• TO DO:
In the records below, find the line containing "(∀ p k, src = .port p k →" and the line containing "(tabGet 0 s.xat"; please repeat exactly the lines from one to the other, both included, and nothing more.

[Items from a data source]
+++++

-- ==== Sys2Proof/Machine/Boot.lean ====
section
/-! DEFINITION. Start-up (chapter 14): `PORST_N`, the flash devices, the cabinet image and its checks, boot release, the
settings record, powered hours and the background refresh. -/
namespace Sys2Proof.Machine

/-! ### `PORST_N` (R336, R337, R354, Table 15-5) -/

/-- A programming command that `PORST_N` cuts off: how far its pulses have come is open. -/
def otpCut (s : State) : State :=
  match s.otp.cmd with
  | none => s
  | some c =>
    let k := drawNat s
    let i := drawNat k.2
    otpStop c (k.1 % c.words.length) (i.1 % 33) i.2

/-- `PORST_N` cuts the work on a flash device: the settings copy being written is invalid, and so is the header copy written last
unless that write has ended; of a device being refreshed any one copy may be the one (R381). What is open is the free value `d`
(log 168). -/
def Nvm.cut (d : Nat) (n : Nvm) : Nvm :=
  { Nvm.init with torn := match n.writing with
      | some 4 => d % 5 :: n.torn
      | some k => if k < 2 && d % 2 = 0 then n.torn else k :: n.torn
      | none => n.torn }

/-- `PORST_N` low: everything at reset but the fuse array, the flash devices and what waits outside. -/
def porstAssert (s : State) : State :=
  let t := otpCut s
  let a := drawNat t
  let b := drawNat a.2
  { State.reset with fuse := t.fuse, weak := t.weak, log := { Log.init with ringA := t.log.ringA, ringB := t.log.ringB },
                     nvmA := t.nvmA.cut a.1, nvmB := t.nvmB.cut b.1, fresh := b.2.fresh, pending := t.pending }

def execPorstNAssert (s : State) : Host.Outcome State Fault Refusal := .next (porstAssert s)

/-- `PORST_N` is released: the timebase starts in ACQUIRE, the hub units calibrate, the boot sequence begins, and the level of
`ADDR2`-`ADDR0` is taken (R398); the first record of the log. -/
def porstRelease (addr : Nat) (s : State) : State :=
  let s1 := forEach (List.range 4) (fun c => updChan c fun x => { x with resetAt := s.clock })
    { s with clk := { s.clk with porst := false, mgmtReset := false } }
  post .management 0x30 0 0 0 (setFld R.TWM_STAT F.TWM_STAT_SADDR (0x38 + addr) (startCal 33 (startCal 32 s1)))

def execPorstNRelease (addr : Fin 8) (s : State) : Host.Outcome State Fault Refusal :=
  .next (if s.clk.porst then porstRelease addr s else s)

/-! ### Flash devices and headers (R355-R357, R364) -/

/-- The little-endian value of `n` bytes at an offset of a list. -/
def leOf (l : List Byte) (off n : Nat) : Nat := leNat ((l.drop off).take n)

/-- A boot header copy, if it is valid (R357). -/
def parseHdr (l : List Byte) : Option BootHdr :=
  let a := leOf l 8 1
  let p := leOf l 9 1
  let g := leOf l 10 1
  let flags := leOf l 11 1
  if 64 ≤ l.length && leOf l 0 4 = 0x48423531 && leOf l 0x3C 4 = (crc32 (l.take 0x3C)).toNat &&
      a ≤ 2 && (p ≤ 2 || p = 0xFF) && g ≤ 2 && a != p && a != g && p != g then
    some { gen := leOf l 4 4, active := a, previous := if p = 0xFF then none else some p, staging := g,
           trial := flags % 2 = 1, staged := flags / 2 % 2 = 1, pwrhrs := leOf l 12 4, lastref := leOf l 16 4 }
  else none

/-- The device's header: of its two copies the valid one with the higher `GEN`. -/
def bestHdr (x y : Option BootHdr) : Option BootHdr :=
  match x, y with
  | some a, some b => if a.gen < b.gen then some b else some a
  | some a, none => some a
  | none, b => b

/-- The device is not failed (R355). -/
def flashGood (x : FlashDev) : Bool := x.sfdp && 64 ≤ x.mib.toNat && x.erase64

/-- What discovery reads of a device. A copy whose write `PORST_N` has cut is invalid (R381). -/
def flashNvm (torn : List Nat) (x : FlashDev) : Nvm :=
  { Nvm.init with
    ok := flashGood x
    hdr0 := if flashGood x && 0 ∉ torn then parseHdr x.copy0 else none
    hdr1 := if flashGood x && 1 ∉ torn then parseHdr x.copy1 else none
    torn := torn }

/-- The device's header. -/
def Nvm.hdr (n : Nvm) : Option BootHdr := bestHdr n.hdr0 n.hdr1
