/-! ### `UPD_CMD` at the root (R442, R447, R449) -/

/-- The conditions of Table 18-4 from NOTREL on that every distribution command shares; `busy` adds that of `SEND`. A device whose boot
has failed has neither `LNK_CFG` nor a level from an image: it stages for itself (R366; DESIGN CHOICE, log 170). -/
def State.castRefusal (s : State) (busy : Bool) : Nat :=
  if s.phase < 6 then 5
  else if 2 ≤ s.fld R.BOOT_REFSTAT F.BOOT_REFSTAT_STATE || busy then 6
  else if s.phase = 7 then 0
  else if !s.isRoot then 0x0C
  else if s.levelNow < 2 then 0x0B
  else 0

/-- `UPD_CMD` OPEN. The number of a new session is open. -/
def cmdOpen (s : State) : State :=
  let len := (s.reg R.UPD_OLEN).toNat
  let lo := s.fld R.UPD_ORANGE F.UPD_ORANGE_LO
  let hi := s.fld R.UPD_ORANGE F.UPD_ORANGE_HI
  let first := s.openRefusal len
  let code :=
    if 1 ≤ first && first ≤ 7 then first
    else if s.castRefusal false != 0 then s.castRefusal false
    else first
  if code ≠ 0 then refuse 1 code s
  else
    let d := drawNat s
    let session := d.1 % 65536
    let s1 := updUpd (fun u => { u with isOpen := true, await := 2, reports := [], lo := lo, hi := hi }) d.2
    let s2 := castUpd (subheader 1 0 session 0 0 ++ natLe 4 len ++ natLe 2 lo ++ natLe 2 hi) s1
    if lo ≤ s2.myAddr && s2.myAddr ≤ hi then takeOpen session len lo hi s2
    else setReg R.UPD_SESS (BitVec.ofNat 32 (session * 65536 + blocksOf len)) s2

def execUpdCmdOpen (s : State) : Host.Outcome State Fault Refusal := .next (access .host R.UPD_CMD (withDom cmdOpen) s)

/-- DATA frames of the previous block still wait on a down link. -/
def State.sendBusy (s : State) : Bool :=
  ([1, 2, 3] : List Nat).any fun k => (s.chainOf k).wait.any fun f => f.typ = 8 && (f.payload.getD 0 0).toNat / 16 = 2

/-- The bytes of `UPD_BUF`. -/
def State.updBuf (s : State) : List Byte := (List.range 1024).flatMap fun w => natLe 4 (s.reg (R.UPD_BUF w)).toNat

def cmdSend (s : State) : State :=
  let block := (s.reg R.UPD_ARG).toNat % 4096
  let code :=
    if s.castRefusal s.sendBusy != 0 then s.castRefusal s.sendBusy
    else if s.upd.isOpen && s.nblk ≤ block then 0x0F
    else if !s.upd.isOpen then 0x10
    else 0
  if code ≠ 0 then refuse 2 code s
  else
    let b := s.updBuf
    let crc := crc32 b
    let s1 := if s.takesUpd s.session && s.updState = 2 then blockArrives block crc b s else s
    let head (part : Nat) : List Byte := subheader 2 part s.session block crc
    castUpd (head 2 ++ b.drop 4072)
      (castUpd (head 1 ++ (b.drop 2036).take 2036) (castUpd (head 0 ++ b.take 2036) s1))

def execUpdCmdSend (s : State) : Host.Outcome State Fault Refusal := .next (access .host R.UPD_CMD (withDom cmdSend) s)

/-- END (3) and QUERY (4). -/
def cmdCast (op : Nat) (act : State → State) (s : State) : State :=
  let code := if s.castRefusal false != 0 then s.castRefusal false else if !s.upd.isOpen then 0x10 else 0
  if code ≠ 0 then refuse op code s
  else
    let s1 := if op = 3 then updUpd (fun u => { u with await := 4 }) s else s
    let s2 := castUpd (subheader op 0 s.session 0 0) s1
    if s2.takesUpd s2.session then act s2 else s2

def execUpdCmdEnd (s : State) : Host.Outcome State Fault Refusal :=
  .next (access .host R.UPD_CMD (withDom (cmdCast 3 endAct)) s)

def execUpdCmdQuery (s : State) : Host.Outcome State Fault Refusal :=
  .next (access .host R.UPD_CMD (withDom (cmdCast 4 queryAct)) s)

def cmdAbort (s : State) : State :=
  if s.castRefusal false ≠ 0 then refuse 5 (s.castRefusal false) s
  else
    let s1 := castUpd (subheader 5 0 s.session 0 0) (updUpd (fun u => { u with isOpen := false }) s)
    if s1.takesUpd s1.session then abortAct s1 else s1

def execUpdCmdAbort (s : State) : Host.Outcome State Fault Refusal := .next (access .host R.UPD_CMD (withDom cmdAbort) s)

/-! ### Received UPD frames -/

/-- A broadcast UPD frame: from `LINK0` it goes on down the tree, and `act` is what it does here. -/
def recvUpd (n : Nat) (h : Header) (payload : List Byte) (act : State → State) (s : State) : State :=
  recvFrame n h .upd payload 2 .broadcast (fun t => if n = 0 then act (broadcastDown (frameOf n h .upd payload) t) else t) s
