/-- Counter settings, captures, their reads and the inputs of the timer unit complete. (03 Counting, 03 Capture, 03
Chained counters, 03 Registers) -/
def Obligations.TimerRegistersAndCaptures : Prop :=
  (∀ (s : State) (n : Fin 32) (v : Word), s.mgmtUp = true → s.tclk = true →
    Completes (.tmuRldWrite n v) s fun t =>
      (s.chained n = false → t.reg (R.TMU_RLD n) = v) ∧
      (s.oddHalf n = true → (t.timerOf n).rldPend = some v ∧ t.reg (R.TMU_RLD n) = s.reg (R.TMU_RLD n)) ∧
      (s.chained n = true → n.val % 2 = 0 → ∀ h, (s.timerOf (n.val + 1)).rldPend = some h →
        t.wide R.TMU_RLD n = h.toNat * 2 ^ 32 + v.toNat ∧ (t.timerOf (n.val + 1)).rldPend = none) ∧
      t.reg (R.TMU_CNT n) = s.reg (R.TMU_CNT n)) ∧
  (∀ (s : State) (n : Fin 32) (v : Word), s.mgmtUp = true → s.tclk = true →
    Completes (.tmuCmpWrite n v) s fun t =>
      (s.chained n = false → t.reg (R.TMU_CMP n) = v) ∧
      (s.oddHalf n = true → (t.timerOf n).cmpPend = some v ∧ t.reg (R.TMU_CMP n) = s.reg (R.TMU_CMP n)) ∧
      (s.chained n = true → n.val % 2 = 0 → ∀ h, (s.timerOf (n.val + 1)).cmpPend = some h →
        t.wide R.TMU_CMP n = h.toNat * 2 ^ 32 + v.toNat ∧ (t.timerOf (n.val + 1)).cmpPend = none) ∧
      t.reg (R.TMU_CNT n) = s.reg (R.TMU_CNT n)) ∧
  (∀ (s : State) (n : Fin 32) (v : Word), s.mgmtUp = true → s.tclk = true → s.oddHalf n = false →
    Completes (.tmuCtlWrite n v) s fun t =>
      (n.val % 2 = 0 → s.running n = false → s.running (n.val + 1) = false → F.TMU_CTL_GATE.get v ≠ 3 →
        t.reg (R.TMU_CTL n) = v &&& 0xFFFC) ∧
      (F.TMU_CTL_GATE.get v = 3 → t.fld (R.TMU_CTL n) F.TMU_CTL_GATE = s.fld (R.TMU_CTL n) F.TMU_CTL_GATE) ∧
      (n.val % 2 = 0 → s.running n = true → t.fld (R.TMU_CTL n) F.TMU_CTL_CHAIN = s.fld (R.TMU_CTL n) F.TMU_CTL_CHAIN) ∧
      (n.val % 2 = 1 → t.fld (R.TMU_CTL n) F.TMU_CTL_CHAIN = 0) ∧
      (t.timerOf n).caps = [] ∧ t.fld (R.TMU_STAT n) F.TMU_STAT_QDEPTH = 0) ∧
  (∀ (s : State) (n : Fin 32) (v : Word), s.mgmtUp = true → s.tclk = true → s.oddHalf n = false →
    Completes (.tmuCapsrcWrite n v) s fun t =>
      t.reg (R.TMU_CAPSRC n) = v &&& 0xFFF00000 ∧ (t.timerOf n).caps = [] ∧
      t.fld (R.TMU_STAT n) F.TMU_STAT_QDEPTH = 0) ∧
  (∀ (s : State) (n : Fin 32) (src : CapSrc), s.tclk = true → s.oddHalf n = false →
    s.flag (R.TMU_CTL n) F.TMU_CTL_CAPEN = true → s.capIs n src = true → (s.timerOf n).cap = true →
    Completes (.timerCapture n src) s fun t =>
      ((∀ p k, src ≠ .port p k) → (s.timerOf n).caps.length < 4 →
        (t.timerOf n).caps = (s.timerOf n).caps ++ [BitVec.ofNat 64 (s.wide R.TMU_CNT n)] ∧
        t.flag (R.TMU_STAT n) F.TMU_STAT_CAP = true) ∧
      ((∀ p k, src ≠ .port p k) → 4 ≤ (s.timerOf n).caps.length →
        t.timerOf n = { s.timerOf n with cap := false } ∧ t.flag (R.TMU_STAT n) F.TMU_STAT_QOVR = true) ∧
      (∀ p k, src = .port p k →
        (t.timerOf n).caps = [BitVec.ofNat 64 (s.wide R.TMU_CNT n)] ∧
        t.flag (R.TMU_STAT n) F.TMU_STAT_CAP = true ∧
        ((s.timerOf n).caps ≠ [] → t.flag (R.TMU_STAT n) F.TMU_STAT_OVR = true)) ∧
      (t.timerOf n).cap = false ∧ Only [.regs, .timer] s t) ∧
  (∀ (s : State) (n : Fin 32), s.mgmtUp = true → s.tclk = true → s.oddHalf n = false →
    Completes (.tmuCapRead n) s fun t =>
      (∀ v l, (s.timerOf n).caps = v :: l → t.bus.toNat = v.toNat % 2 ^ 32 ∧ (t.timerOf n).caps = l ∧
        (s.chained n = true → (t.timerOf (n.val + 1)).capHi.toNat = v.toNat / 2 ^ 32)) ∧
      ((s.timerOf n).caps = [] → t.bus = 0 ∧ (t.timerOf n).caps = [] ∧ (s.clk.quiet = false → t.regs = s.regs))) ∧
  (∀ (s : State) (n : Fin 32), s.mgmtUp = true → s.tclk = true → s.oddHalf n = false →
    Completes (.tmuCntRead n) s fun t =>
      t.bus = s.reg (R.TMU_CNT n) ∧ (s.clk.quiet = false → t.regs = s.regs) ∧
      (s.chained n = true → (t.timerOf (n.val + 1)).cntHi = s.reg (R.TMU_CNT (n.val + 1)))) ∧
  (∀ (s : State) (k : Fin 8) (level : Bool), s.tclk = true →
    Completes (.tinEdge k level) s fun t =>
      (t.reg R.TMU_TINLVL).getLsbD k = level ∧
      ∀ i, i ≠ k.val → (t.reg R.TMU_TINLVL).getLsbD i = (s.reg R.TMU_TINLVL).getLsbD i) ∧
  (∀ (s : State) (p : Fin 512) (k : Fin 8), s.tclk = true → s.portUp p = true → s.chanUp (p.val / 128) = true →
    Completes (.portEventCrossing p k) s fun t =>
      (tabGet 0 s.xat (2048 + p.val) ≠ s.clock + 1 → t.delivered p k = true ∧ t.regs = s.regs) ∧
      (t.delivered p k = true ∨ ∀ n : Fin 32, s.selects n p k = true → t.flag (R.TMU_STAT n) F.TMU_STAT_OVR = true) ∧
      (t.delivered p k = true → ∀ n : Fin 32, s.oddHalf n = false → s.flag (R.TMU_CTL n) F.TMU_CTL_CAPEN = true →
        s.portEv = [] → t.capIs n (.port p k) = true → (t.timerOf n).cap = true) ∧
      Only [.regs, .timer, .portEv, .xat, .fresh] s t)
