-- ==== Sys2Proof/Laws/State.lean ====
section
/-! SUPPORT. The updates of the state: what each writes, and one line for every field it leaves. -/
namespace Sys2Proof.Machine

/-! ### What is written reads back, and its neighbours stand -/

@[simp] theorem reg_setReg (a : Nat) (v : Word) (s : State) : (setReg a v s).reg a = v := tabGet_tabSet_same ..

theorem reg_setReg_ne (a b : Nat) (v : Word) (s : State) (h : b ≠ a) : (setReg a v s).reg b = s.reg b :=
  tabGet_tabSet_ne _ _ _ _ h

@[simp] theorem timerOf_updTimer (n : Nat) (f : Timer → Timer) (s : State) : (updTimer n f s).timerOf n = f (s.timerOf n) := tabGet_tabSet_same ..

theorem timerOf_updTimer_ne (n : Nat) (f : Timer → Timer) (s : State) (j : Nat) (h : j ≠ n) : (updTimer n f s).timerOf j = s.timerOf j :=
  tabGet_tabSet_ne _ _ _ _ h

@[simp] theorem phyOf_updPhy (p : Nat) (f : Phy → Phy) (s : State) : (updPhy p f s).phyOf p = f (s.phyOf p) := tabGet_tabSet_same ..

theorem phyOf_updPhy_ne (p : Nat) (f : Phy → Phy) (s : State) (j : Nat) (h : j ≠ p) : (updPhy p f s).phyOf j = s.phyOf j :=
  tabGet_tabSet_ne _ _ _ _ h

@[simp] theorem hubOf_updHub (p : Nat) (f : HubPort → HubPort) (s : State) : (updHub p f s).hubOf p = f (s.hubOf p) := tabGet_tabSet_same ..

theorem hubOf_updHub_ne (p : Nat) (f : HubPort → HubPort) (s : State) (j : Nat) (h : j ≠ p) : (updHub p f s).hubOf j = s.hubOf j :=
  tabGet_tabSet_ne _ _ _ _ h

@[simp] theorem fwOf_updFw (p : Nat) (f : Fw → Fw) (s : State) : (updFw p f s).fwOf p = f (s.fwOf p) := tabGet_tabSet_same ..

theorem fwOf_updFw_ne (p : Nat) (f : Fw → Fw) (s : State) (j : Nat) (h : j ≠ p) : (updFw p f s).fwOf j = s.fwOf j :=
  tabGet_tabSet_ne _ _ _ _ h

@[simp] theorem chanOf_updChan (c : Nat) (f : Chan → Chan) (s : State) : (updChan c f s).chanOf c = f (s.chanOf c) := tabGet_tabSet_same ..

theorem chanOf_updChan_ne (c : Nat) (f : Chan → Chan) (s : State) (j : Nat) (h : j ≠ c) : (updChan c f s).chanOf j = s.chanOf j :=
  tabGet_tabSet_ne _ _ _ _ h

@[simp] theorem dieOf_updDie (d : Nat) (f : Die → Die) (s : State) : (updDie d f s).dieOf d = f (s.dieOf d) := tabGet_tabSet_same ..

theorem dieOf_updDie_ne (d : Nat) (f : Die → Die) (s : State) (j : Nat) (h : j ≠ d) : (updDie d f s).dieOf j = s.dieOf j :=
  tabGet_tabSet_ne _ _ _ _ h

@[simp] theorem monOf_updMon (n : Nat) (g : FdrMon → FdrMon) (s : State) : (updMon n g s).monOf n = g (s.monOf n) := tabGet_tabSet_same ..

theorem monOf_updMon_ne (n : Nat) (g : FdrMon → FdrMon) (s : State) (j : Nat) (h : j ≠ n) : (updMon n g s).monOf j = s.monOf j :=
  tabGet_tabSet_ne _ _ _ _ h

@[simp] theorem crsOf_updCrs (c : Nat) (f : Course → Course) (s : State) : (updCrs c f s).crsOf c = f (s.crsOf c) := tabGet_tabSet_same ..

theorem crsOf_updCrs_ne (c : Nat) (f : Course → Course) (s : State) (j : Nat) (h : j ≠ c) : (updCrs c f s).crsOf j = s.crsOf j :=
  tabGet_tabSet_ne _ _ _ _ h

@[simp] theorem chainOf_updChain (n : Nat) (f : Chain → Chain) (s : State) : (updChain n f s).chainOf n = f (s.chainOf n) := tabGet_tabSet_same ..

theorem chainOf_updChain_ne (n : Nat) (f : Chain → Chain) (s : State) (j : Nat) (h : j ≠ n) : (updChain n f s).chainOf j = s.chainOf j :=
  tabGet_tabSet_ne _ _ _ _ h

@[simp] theorem adcOf_updAdc (u : Nat) (f : Adc → Adc) (s : State) : (updAdc u f s).adcOf u = f (s.adcOf u) := tabGet_tabSet_same ..

theorem adcOf_updAdc_ne (u : Nat) (f : Adc → Adc) (s : State) (j : Nat) (h : j ≠ u) : (updAdc u f s).adcOf j = s.adcOf j :=
  tabGet_tabSet_ne _ _ _ _ h

@[simp] theorem scanOf_updScan (p : Nat) (f : Scan → Scan) (s : State) : (updScan p f s).scanOf p = f (s.scanOf p) := tabGet_tabSet_same ..

theorem scanOf_updScan_ne (p : Nat) (f : Scan → Scan) (s : State) (j : Nat) (h : j ≠ p) : (updScan p f s).scanOf j = s.scanOf j :=
  tabGet_tabSet_ne _ _ _ _ h

@[simp] theorem harvOf_updHarv (p : Nat) (f : Harv → Harv) (s : State) : (updHarv p f s).harvOf p = f (s.harvOf p) := tabGet_tabSet_same ..

theorem harvOf_updHarv_ne (p : Nat) (f : Harv → Harv) (s : State) (j : Nat) (h : j ≠ p) : (updHarv p f s).harvOf j = s.harvOf j :=
  tabGet_tabSet_ne _ _ _ _ h

@[simp] theorem fharvOf_updFharv (n : Nat) (g : FHarv → FHarv) (s : State) : (updFharv n g s).fharvOf n = g (s.fharvOf n) := tabGet_tabSet_same ..

theorem fharvOf_updFharv_ne (n : Nat) (g : FHarv → FHarv) (s : State) (j : Nat) (h : j ≠ n) : (updFharv n g s).fharvOf j = s.fharvOf j :=
  tabGet_tabSet_ne _ _ _ _ h

@[simp] theorem mirOf_updMir (p : Nat) (f : Port → Port) (s : State) : (updMir p f s).mirOf p = f (s.mirOf p) := tabGet_tabSet_same ..

theorem mirOf_updMir_ne (p : Nat) (f : Port → Port) (s : State) (j : Nat) (h : j ≠ p) : (updMir p f s).mirOf j = s.mirOf j :=
  tabGet_tabSet_ne _ _ _ _ h

@[simp] theorem ctxOf_updCtx (c n : Nat) (f : Ctx → Ctx) (s : State) : (updCtx c n f s).ctxOf c n = f (s.ctxOf c n) :=
  tabGet_tabSet_same ..

theorem ctxOf_updCtx_ne (c n d m : Nat) (f : Ctx → Ctx) (s : State) (h : 64 * d + m ≠ 64 * c + n) :
    (updCtx c n f s).ctxOf d m = s.ctxOf d m := tabGet_tabSet_ne _ _ _ _ h

@[simp] theorem panOf_setPan (c i : Nat) (o : PanOwner) (s : State) : (setPan c i o s).panOf c i = o :=
  tabGet_tabSet_same ..

theorem panOf_setPan_ne (c i d j : Nat) (o : PanOwner) (s : State) (h : 256 * d + j ≠ 256 * c + i) :
    (setPan c i o s).panOf d j = s.panOf d j := tabGet_tabSet_ne _ _ _ _ h

@[simp] theorem opOf_setOp (c i : Nat) (e : Option OpEntry) (s : State) : (setOp c i e s).opOf c i = e :=
  tabGet_tabSet_same ..

theorem opOf_setOp_ne (c i d j : Nat) (e : Option OpEntry) (s : State) (h : 64 * d + j ≠ 64 * c + i) :
    (setOp c i e s).opOf d j = s.opOf d j := tabGet_tabSet_ne _ _ _ _ h

@[simp] theorem recOf_setRec (p w : Nat) (v : Word) (s : State) : (setRec p w v s).recOf p w = v :=
  tabGet_tabSet_same ..

theorem recOf_setRec_ne (p w q x : Nat) (v : Word) (s : State) (h : 16 * q + x ≠ 16 * p + w) :
    (setRec p w v s).recOf q x = s.recOf q x := tabGet_tabSet_ne _ _ _ _ h

@[simp] theorem mbxOf_setMbx (c i : Nat) (e : Option MbxEntry) (s : State) : (setMbx c i e s).mbxOf c i = e :=
  tabGet_tabSet_same ..

theorem mbxOf_setMbx_ne (c i d j : Nat) (e : Option MbxEntry) (s : State) (h : 8 * d + j ≠ 8 * c + i) :
    (setMbx c i e s).mbxOf d j = s.mbxOf d j := tabGet_tabSet_ne _ _ _ _ h

@[simp] theorem byteAt_setByte (id off : Nat) (b : Byte) (s : State) : (setByte id off b s).byteAt id off = b :=
  tabGet_tabSet_same ..

theorem byteAt_setByte_ne (id off id' off' : Nat) (b : Byte) (s : State) (h : memKey id' off' ≠ memKey id off) :
    (setByte id off b s).byteAt id' off' = s.byteAt id' off' := tabGet_tabSet_ne _ _ _ _ h

@[simp] theorem wordErr_setWordErr (id off : Nat) (e : WordErr) (s : State) : (setWordErr id off e s).wordErr id off = e :=
  tabGet_tabSet_same ..

@[simp] theorem bus_setBus (v : Word) (s : State) : (setBus v s).bus = v := rfl

@[simp] theorem enum_updEnum (f : Enum → Enum) (s : State) : (updEnum f s).enum = f s.enum := rfl

@[simp] theorem twm_updTwm (f : Twm → Twm) (s : State) : (updTwm f s).twm = f s.twm := rfl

+++++

• ANSWER FOR THIS EXERCISE:
      (∀ p k, src = .port p k →
        (t.timerOf n).caps = [BitVec.ofNat 64 (s.wide R.TMU_CNT n)] ∧
        t.flag (R.TMU_STAT n) F.TMU_STAT_CAP = true ∧
        ((s.timerOf n).caps ≠ [] → t.flag (R.TMU_STAT n) F.TMU_STAT_OVR = true)) ∧
      (t.timerOf n).cap = false ∧ Only [.regs, .timer] s t) ∧
  (∀ (s : State) (n : Fin 32), s.mgmtUp = true → s.tclk = true → s.oddHalf n = false →
    Completes (.tmuCapRead n) s fun t =>
      (∀ v l, (s.timerOf n).caps = v :: l → t.bus.toNat = v.toNat % 2 ^ 32 ∧ (t.timerOf n).caps = l ∧
        (s.chained n = true → (t.timerOf (n.val + 1)).capHi.toNat = v.toNat / 2 ^ 32)) ∧
      ((s.timerOf n).caps = [] → t.bus = 0 ∧ (t.timerOf n).caps = [] ∧ (s.clk.quiet = false → t.regs = s.regs))) ∧
  (∀ (s : State) (n : Fin 32), s.mgmtUp = true → s.tclk = true → s.oddHalf n = false →
    Completes (.tmuCntRead n) s fun t =>
      t.bus = s.reg (R.TMU_CNT n) ∧ (s.clk.quiet = false → t.regs = s.regs) ∧
      (s.chained n = true → (t.timerOf (n.val + 1)).cntHi = s.reg (R.TMU_CNT (n.val + 1)))) ∧
  (∀ (s : State) (k : Fin 8) (level : Bool), s.tclk = true →
    Completes (.tinEdge k level) s fun t =>
      (t.reg R.TMU_TINLVL).getLsbD k = level ∧
      ∀ i, i ≠ k.val → (t.reg R.TMU_TINLVL).getLsbD i = (s.reg R.TMU_TINLVL).getLsbD i) ∧
  (∀ (s : State) (p : Fin 512) (k : Fin 8), s.tclk = true → s.portUp p = true → s.chanUp (p.val / 128) = true →
    Completes (.portEventCrossing p k) s fun t =>
      (tabGet 0 s.xat (2048 + p.val) ≠ s.clock + 1 → t.delivered p k = true ∧ t.regs = s.regs) ∧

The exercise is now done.